Appropriation within the context of art (which is where we are focused today) is basically the re-use of an existing thing with slight or no modifications. Adoption, if you will. Or theft might sound better. There are long debates on this issue ranging from entire cultures being ‘borrowed’ for use as sports mascots and costumes, and famous artists kinda just adding their name to something (DuChamp and that urinal, which turns out to have really been done by someone else) or giving an image a slight crop and calling it your own (Richard Prince vs.The Marlborough Man). You can’t really simply take another piece of work and call it your own. That’s stealing. It’s plagiarism, lip-synching and many other things we won’t get into. However, the biggest era in our world to witness this stuff was the during late 1980s and early 1990s when you were in college or on spring break. There are so many of these things. Every beer company logo, every cigarette pack, and damn near most every pop-culture logo or piece of iconography was knocked off for some cheesy event or party.

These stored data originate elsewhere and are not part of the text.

theorem endsIn_raiseFatal {kind : FatalKind} {w : Word} (he : exec i s = .next (raiseFatal kind w s)) :
    endsIn (exec i s) fun t =>
      t.fault = some { kind := kind, opcode := w, pc := s.pc } ∧ regsSameBut [] s t ∧ sameBut [.fault] s t :=
  ⟨_, he, rfl, regsSameBut_of_regs_eq rfl, (keptBut_raiseFatal s kind w).sameBut⟩

/-! ### The stack -/

theorem sp_eq_zero_iff : s.sp = 0 ↔ s.stack = [] := List.length_eq_zero_iff

theorem dropTop_push (s : State) (a : Word) : dropTop (push s a) = s := by
  simp [dropTop, push]

theorem keptBut_push_setPc (s : State) (a b : Word) : keptBut [.pc, .stack] s (setPc (push s a) b) :=
  ((keptBut_push s a).trans (keptBut_setPc _ b)).mono (by simp)

theorem keptBut_dropTop_setPc (s : State) (a : Word) : keptBut [.pc, .stack] s (setPc (dropTop s) a) :=
  ((keptBut_dropTop s).trans (keptBut_setPc _ a)).mono (by simp)

/-- Wherever PC has gone since the push, RET takes back the address pushed and leaves the state before the push but
for PC. -/
theorem exec_ret_push (s : State) (a b : Word) : exec .ret (setPc (push s a) b) = .next (setPc s a) := by
  have htop : (setPc (push s a) b).stack = s.stack ++ [a] := rfl
  have hback : setPc (dropTop (setPc (push s a) b)) a = setPc (dropTop (push s a)) a := rfl
  rw [exec_ret_append _ _ _ htop, hback, dropTop_push]

/-! ### BNNN -/

/-- The selector that `exec` takes from NNN is the one that R118 takes from the word. -/
theorem jumpSelector_eq (s : State) (op : Nibble) (nnn : Addr) :
    jumpSelector s nnn = if s.cfg.quirks.jumping then fieldX (formA op nnn) else 0x0#4 := by
  rw [jumpSelector, fieldX_formA]

theorem toNat_addrOperand_add (nnn : Addr) (b : Byte) :
    (addrOperand nnn + b.setWidth 16).toNat = (nnn.toNat + b.toNat) % 65536 := by
  unfold addrOperand
  bv_omega

/-! ### The obligations on control flow -/

/-- Settles O17: CALL pushes the PC that RET takes back. -/
theorem callThenRetComesBack : Obligations.CallThenRetComesBack := by
  intro nnn s t hroom hcall
  rw [exec_call_room s nnn hroom] at hcall
  cases hcall
  exact exec_ret_push s s.pc (addrOperand nnn + 2)

/-- Settles O14. -/
theorem jpLoadsPc : Obligations.JpLoadsPc := fun nnn s =>
  ⟨decode_encode (i := .jp nnn) rfl, endsIn_setPc (exec_jp s nnn)⟩

/-- Settles O15: RET looks at the stack first, and an empty one is the only fault. -/
theorem retPopsPcOrUnderflows : Obligations.RetPopsPcOrUnderflows := by
  refine ⟨decode_encode (i := .ret) rfl, fun s below a hstack => ?pop, fun s hempty => ?underflow⟩
  case pop =>
    exact ⟨_, exec_ret_append s below a hstack, rfl, by simp [hstack], by simp [State.sp, hstack],
      regsSameBut_of_regs_eq rfl, (keptBut_dropTop_setPc s a).sameBut⟩
  case underflow => exact endsIn_raiseFatal (exec_ret_empty s (sp_eq_zero_iff.mp hempty))

/-- Settles O16: CALL compares SP with STACK_CAP first. -/
theorem callPushesPcOrOverflows : Obligations.CallPushesPcOrOverflows := by
  refine fun nnn s => ⟨decode_encode (i := .call nnn) rfl, fun hroom => ?push, fun hfull => ?overflow⟩
  case push =>
    exact ⟨_, exec_call_room s nnn hroom, rfl, by simp [State.sp], rfl, regsSameBut_of_regs_eq rfl,
      (keptBut_push_setPc s s.pc _).sameBut⟩
  case overflow => exact endsIn_raiseFatal (exec_call_full s nnn hfull.ge)

/-- Settles O18. -/
theorem skipsOnImmediate : Obligations.SkipsOnImmediate := by
  refine fun x nn s => ⟨decode_encode (i := .seImm x nn) rfl, decode_encode (i := .sneImm x nn) rfl, ?equal, ?unequal⟩
  case equal => simpa using endsIn_skipIf (exec_seImm s x nn)
  case unequal => simpa using endsIn_skipIf (exec_sneImm s x nn)

/-- Settles O19: the low nibble is read back by `decode` and not looked at by `exec`. -/
theorem skipsOnRegisters : Obligations.SkipsOnRegisters := by
  refine fun x y n s =>
    ⟨decode_encode (i := .seReg x y n) rfl, decode_encode (i := .sneReg x y n) rfl, ?equal, ?unequal⟩
  case equal => simpa using endsIn_skipIf (exec_seReg s x y n)
  case unequal => simpa using endsIn_skipIf (exec_sneReg s x y n)

/-- Settles O20: the sum is taken at 16 bits. -/
theorem jpV0AddsSelectedRegister : Obligations.JpV0AddsSelectedRegister := by
  intro nnn s
  obtain ⟨t, he, hpc, hframe⟩ := endsIn_setPc (exec_jpV0 s nnn)
  refine ⟨decode_encode (i := .jpV0 nnn) rfl, t, he, ?_, hframe⟩
  rw [hpc, toNat_addrOperand_add, jumpSelector_eq s 0xB#4]

end Sys2Proof.Machine
end

section
/-! Register operations (spec/42_register_ops.md R130 to R143): the outcomes that they share, each with its frame, what
the flags and results are as numbers, and the words of family 8 that are no operation. -/

namespace Sys2Proof.Machine

variable {s : State} {i : Instr} {x : RegIdx} {r : Byte}

/-! ### The outcomes that register operations share -/

theorem endsIn_setV (he : exec i s = .next (setV s x r)) :
    endsIn (exec i s) fun t => getV t x = r ∧ regsSameBut [x] s t ∧ sameBut [] s t :=
  ⟨_, he, getV_setV_same s x r, regsSameBut_setV r (regsSameBut_of_regs_eq rfl) (List.mem_singleton_self x),
    (keptBut_setV s x r).sameBut⟩

/-- VF holds the flag even with X = F, because it is written last (spec/10_state.md R22). -/
theorem endsIn_setResultThenFlag {f : Bool} (he : exec i s = .next (setResultThenFlag s x r f)) :
    endsIn (exec i s) fun t =>
      getV t 0xF#4 = flagByte f ∧ (x ≠ 0xF#4 → getV t x = r) ∧ regsSameBut [x, 0xF#4] s t ∧ sameBut [] s t := by
  refine ⟨_, he, ?flag, fun hx => ?result, regsSameBut_setResultThenFlag s x r f, (keptBut_regs s _).sameBut⟩
  case flag => rw [getV_setResultThenFlag, vf, if_pos rfl]
  case result => rw [getV_setResultThenFlag, vf, if_neg hx, if_pos rfl]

Take these two above from our inventory - on the left you’ll see the worlds most well known beer logo slightly modified to represent a college party. On the right you’ll see a well known Sunglass and sports company’s logo slightly modified for the celebrations during Spring Break in Panama City Beach, FL. These are dumb. And by dumb I mean funny because they represent a goofy time when this was all the rage. However, not so dumb for copyright and legal reasons. But who’s really to say what kind of impact a little bit of mimicry could possibly have had to huge companies back then? In fact, this is a little bit of free advertising in some ways - logos look the same, same colors, same sizes and placements, just different wording. Are they as effective on product placement as the real deal? Does going to Iona College make you want to drink Budweiser? Does partying in Panama City kinda drive you to buy a pair of Vaurnet Sunglasses? Man, who knows. And really, who cares. This is probably a debate for the art world and not for the good-hearted folks who wore these things 35 years ago. They were just trying to have a good time. Imagine being so culturally inspired by a product as to adopt it for your own advertising? You certainly can’t get away with this today. Something to think about for sure.